-- ==== Sys2Proof/Machine/Security.lean ====
section
/-! DEFINITION. Chapter 18: the SPDM responder, firmware update, anti-rollback counters and TDISP. -/

namespace Sys2Proof.Machine

/-- Bytes as the 64-bit words of an answer, the last filled with zeros. -/
def toWords : List Byte → List Word
  | a :: b :: c :: d :: e :: f :: g :: h :: t => BitVec.ofNat 64 (ofLe [a, b, c, d, e, f, g, h]) :: toWords t
  | [] => []
  | l => [BitVec.ofNat 64 (ofLe l)]

/-! ## SPDM (R522, R531, R532) -/

/-- A transport instance reaches the responder: DOE of a port whose front end is ready, or MCTP; and a keeper is active. -/
def State.spdmReach (s : State) (tr : Nat) : Bool := s.holder.isSome && (tr == 2 || (s.hp tr).ready)

/-- DMTF's value type of a measurement block, a digest: 0 immutable ROM, 1 mutable firmware, 2 and 3 hardware and firmware configuration, 5 debug mode. -/
def blockType (i : Nat) : Nat := if i = 1 then 0 else if i ≤ 6 then 1 else if i = 7 then 3 else if i = 8 then 2 else 5

/-- The measurement blocks, in index order, each in the DMTF measurement format (R532): index, specification, size, value type, value size, digest. -/
def State.blocks (s : State) : List Byte :=
  (List.range 9).flatMap fun i => le 1 (i + 1) ++ le 1 1 ++ le 2 35 ++ le 1 (blockType (i + 1)) ++ le 2 32 ++ tabGet [] s.measured (i + 1)

/-- An answer to an SPDM request. -/
def State.spdmAnswer (s : State) (tr : Nat) (kind : String) (l : List Byte) : State := s.answer kind tr (toWords l)

def State.spdmError (s : State) (tr : Nat) : State := s.spdmAnswer tr "SPDM_ERROR" []

/-- MEASUREMENTS: taken at the request, and signed with the requester's nonce where it gives one. -/
def State.spdmMeasure (s : State) (tr : Nat) (nonce : List Byte) : State :=
  let s := s.measure
  s.spdmAnswer tr "SPDM_MEASUREMENTS" (s.blocks ++ if nonce.isEmpty then [] else identitySign (s.blocks ++ nonce))

/-- A session opens: at most 64 on a transport instance, each under an id of its own. -/
def State.spdmOpen (s : State) (tr id : Nat) (ems : List Byte) : State :=
  if 64 ≤ (s.sessions.filter fun x => x.transport == tr).length || (s.session tr id).isSome then s.spdmError tr
  else ({ s with sessions := s.sessions ++ [{ transport := tr, id := id, ems := ems }] } : State).spdmAnswer tr "SPDM_KEY_EXCHANGE" (le 4 id)

def State.spdmEnd (s : State) (tr id : Nat) : State :=
  if (s.session tr id).isNone then s.spdmError tr
  else ({ s with sessions := s.sessions.filter fun (x : Session) => !(x.transport == tr && x.id == id) } : State).spdmAnswer tr "SPDM_END_SESSION" (le 4 id)

/-- A request to program, start or stop an IDE stream of a DOE port, stream 0 (link IDE) to 4; a stream is secure while it is started under a key.
An integrity failure ends with the next start under a new key. -/
def State.ideMove (s : State) (tr i : Nat) (ok : IdeStream → Bool) (f : IdeStream → IdeStream) : State :=
  if tr < 2 && i < 5 && ok (tabGet {} (s.hp tr).ide i) then
    (s.modHp tr fun h =>
      let x := f (tabGet {} h.ide i)
      { h with ide := tabSet h.ide i x, insecure := if x.started then h.insecure.filter (· != i) else h.insecure }).spdmAnswer tr "IDE_KM" (le 1 i)
  else s.spdmError tr

/-- A keep-alive or a key update of an open session is acknowledged; the export master secret of the session stays (R531). -/
def State.spdmInSession (s : State) (tr id : Nat) (kind : String) : State := if (s.session tr id).isSome then s.spdmAnswer tr kind (le 4 id) else s.spdmError tr

/-- A context whose TDI belongs to a port's function (R542). -/
def State.ownTdi (s : State) (tr c : Nat) : Bool := (s.ctx? c).isSome && (s.ctx c).port == tr

/-- TDI_STATE of a TDISP answer. -/
def tdiCode : TdiSt → Nat
  | .unlocked => 0 | .locked => 1 | .run => 2 | .error => 3

/-- A TDISP request about a context on its own port, in state `want`, moves the TDI. -/
def State.tdiMove (s : State) (tr c : Nat) (ok : Context → Bool) (to_ : TdiSt) (stream : Nat) : State :=
  if s.ownTdi tr c && ok (s.ctx c) then
    (s.modCtx c fun x => { x with tdi := to_, tdiStream := stream }).spdmAnswer tr "TDISP" (le 4 c)
  else s.spdmAnswer tr "TDISP_ERROR" (le 4 c)

/-- SPDM_REQUEST: what the responder does not support is answered with an error. -/
def spdmRequest (tr : Nat) (r : SpdmReq) (s : State) : State :=
  if !s.spdmReach tr then s
  else match r with
    | .getVersion => s.spdmAnswer tr "SPDM_VERSION" [0x12]
    | .getCertificate slot => if slot = 0 then s.spdmAnswer tr "SPDM_CERTIFICATE" (Config.certificates s.inv.serial s.idKey) else s.spdmError tr
    | .challenge => let s := s.measure; s.spdmAnswer tr "SPDM_CHALLENGE_AUTH" (identitySign s.blocks)
    | .measurements nonce => s.spdmMeasure tr nonce
    | .keyExchange id ems => s.spdmOpen tr id ems
    | .endSession id => s.spdmEnd tr id
    | .getCapabilities => s.spdmAnswer tr "SPDM_CAPABILITIES" (le 4 0x62F6)
    | .negotiateAlgorithms => s.spdmAnswer tr "SPDM_ALGORITHMS" (le 4 0x10 ++ le 4 1 ++ le 2 8 ++ le 2 2)
    | .getDigests => s.spdmAnswer tr "SPDM_DIGESTS" (le 1 1 ++ sha256 (Config.certificates s.inv.serial s.idKey))
    | .heartbeat id => s.spdmInSession tr id "SPDM_HEARTBEAT_ACK"
    | .keyUpdate id => s.spdmInSession tr id "SPDM_KEY_UPDATE_ACK"
    | .interfaceState c => if s.ownTdi tr c then s.spdmAnswer tr "TDISP_STATE" (le 4 c ++ le 1 (tdiCode (s.ctx c).tdi)) else s.spdmAnswer tr "TDISP_ERROR" (le 4 c)
    | .interfaceReport c =>
      if s.ownTdi tr c then s.spdmAnswer tr "TDISP_REPORT" (le 4 c ++ le 8 (c * 4096) ++ le 4 (s.ctx c).pasid) else s.spdmAnswer tr "TDISP_ERROR" (le 4 c)
    | .startInterface c => s.tdiMove tr c (fun x => x.tdi == .locked) .run (s.ctx c).tdiStream
    | .stopInterface c => s.tdiMove tr c (fun x => x.sealed && x.tdisp) .unlocked 0
    | .ideKeyProg i key => s.ideMove tr i (fun _ => !key.isEmpty) (fun x => { x with key := key })
    | .ideKeyGo i => s.ideMove tr i (fun x => !x.key.isEmpty) (fun x => { x with started := true })
    | .ideKeyStop i => s.ideMove tr i (fun _ => true) (fun _ => {})
    | .unsupported => s.spdmError tr

def execSpdmRequest (transport : Nat) (req : SpdmReq) (s : State) : Out := need (decide (transport < 3)) (spdmRequest transport req s)

/-- LOCK_INTERFACE_REQUEST (R542): only for a sealed context with the TDISP flag, before its first LAUNCH. It names the IDE stream that the TDI is
bound to. -/
def lockInterfaceRequest (p c stream : Nat) (s : State) : State :=
  if !s.spdmReach p then s
  else s.tdiMove p c (fun x => x.sealed && x.tdisp && !x.launched && x.tdi == .unlocked) .locked stream

def execLockInterfaceRequest (port ctx stream : Nat) (s : State) : Out :=
  need (isHostPort port && isContext ctx && decide (stream < 5)) (lockInterfaceRequest port ctx stream s)

/-! ## Firmware (R523 to R526, R558) -/

/-- An image as stored: whether its signature verifies and its digest matches its body, and its header names the kind of its slot. -/
def fwCheck (kind : Nat) (l : List Byte) : FwCopy :=
  { bytes := l, sigOk := ecdsaVerify Config.firmwareKey (slice l 0 192) (slice l 192 64)
    digestOk := fieldAt l 0 2 == kind && fieldAt l 4 4 == l.length - 256 && sha256 (l.drop 256) == slice l 16 32 }

/-- The image is valid (R524). -/
def State.imageValid (s : State) (kind : Nat) (x : FwCopy) : Bool := x.sigOk && x.digestOk && decide (s.svn kind ≤ fwSvn x)

/-- An image in a slot, on L0 and on L1. -/
def State.putImage (s : State) (kind slot : Nat) (x : FwCopy) : State :=
  each [0, 1] s fun s l => if (s.die (80 + l)).failed.isSome then s else { s with fw := tabSet s.fw (4 * kind + 2 * slot + l) x }

/-- Keeper firmware writes the slot that is not running, and reports whether the image verifies there (R526). -/
def State.updateSlot (s : State) (kind : Nat) (l : List Byte) : State :=
  let x := fwCheck kind l
  let slot := match s.running (s.loaderOf kind) with
    | some r => 1 - r.key / 2 % 2
    | none => 0
  let s := s.putImage kind slot x
  s.answer "PLDM_FW_UPDATE" kind [BitVec.ofNat 64 (b2n (s.imageValid kind x))]

/-- The keeper ROM, with no valid keeper image in a halted start-up: it takes a keeper image that verifies into slot A, and start-up goes on from
phase 2 (R558). -/
def State.romUpdate (s : State) (l : List Byte) : State :=
  let x := fwCheck 1 l
  if !s.imageValid 1 x then s.answer "PLDM_FW_UPDATE" 1 [0]
  else
    let s := (s.putImage 1 0 x).answer "PLDM_FW_UPDATE" 1 [1]
    (((({ s with halted := false, phase := 2, keeperEpoch := 0, holder := none, taking := false } : State).keeperTo 0 .off).keeperTo 1 .off).holdKeeper true)

/-- PLDM_FW_UPDATE. -/
def pldmFwUpdate (kind : Nat) (l : List Byte) (s : State) : State :=
  if s.holder.isSome then s.updateSlot kind l
  else if s.halted && kind = 1 && (s.fwPick 1).isNone then s.romUpdate l
  else s

def execPldmFwUpdate (kind : Nat) (image : List Byte) (s : State) : Out := need (decide (1 ≤ kind ∧ kind ≤ 4)) (pldmFwUpdate kind image s)

/-- FW_FLOOR_TIMER (R524): the counter of the kind rises to FLOOR of the image that runs, where FLOOR is the higher; it has 256 bits (R525). -/
def fwFloorTimer (kind : Nat) (s : State) : State :=
  if s.holder.isNone then s
  else match s.running (s.loaderOf kind) with
    | none => s
    | some r => s.setSvn kind (max (s.svn kind) (min 256 (imageFloor r.bytes)))

def execFwFloorTimer (kind : Nat) (s : State) : Out := need (decide (1 ≤ kind ∧ kind ≤ 4)) (fwFloorTimer kind s)

end Sys2Proof.Machine
end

------------------------------

### Exercise objective
Where the line holding "else s.tdiMove p" appears in the listing above, start reproducing exactly, and end with the line holding "and on L1. -/".

### Response
  else s.tdiMove p c (fun x => x.sealed && x.tdisp && !x.launched && x.tdi == .unlocked) .locked stream

def execLockInterfaceRequest (port ctx stream : Nat) (s : State) : Out :=
  need (isHostPort port && isContext ctx && decide (stream < 5)) (lockInterfaceRequest port ctx stream s)

/-! ## Firmware (R523 to R526, R558) -/

/-- An image as stored: whether its signature verifies and its digest matches its body, and its header names the kind of its slot. -/
def fwCheck (kind : Nat) (l : List Byte) : FwCopy :=
  { bytes := l, sigOk := ecdsaVerify Config.firmwareKey (slice l 0 192) (slice l 192 64)
    digestOk := fieldAt l 0 2 == kind && fieldAt l 4 4 == l.length - 256 && sha256 (l.drop 256) == slice l 16 32 }

/-- The image is valid (R524). -/
def State.imageValid (s : State) (kind : Nat) (x : FwCopy) : Bool := x.sigOk && x.digestOk && decide (s.svn kind ≤ fwSvn x)

/-- An image in a slot, on L0 and on L1. -/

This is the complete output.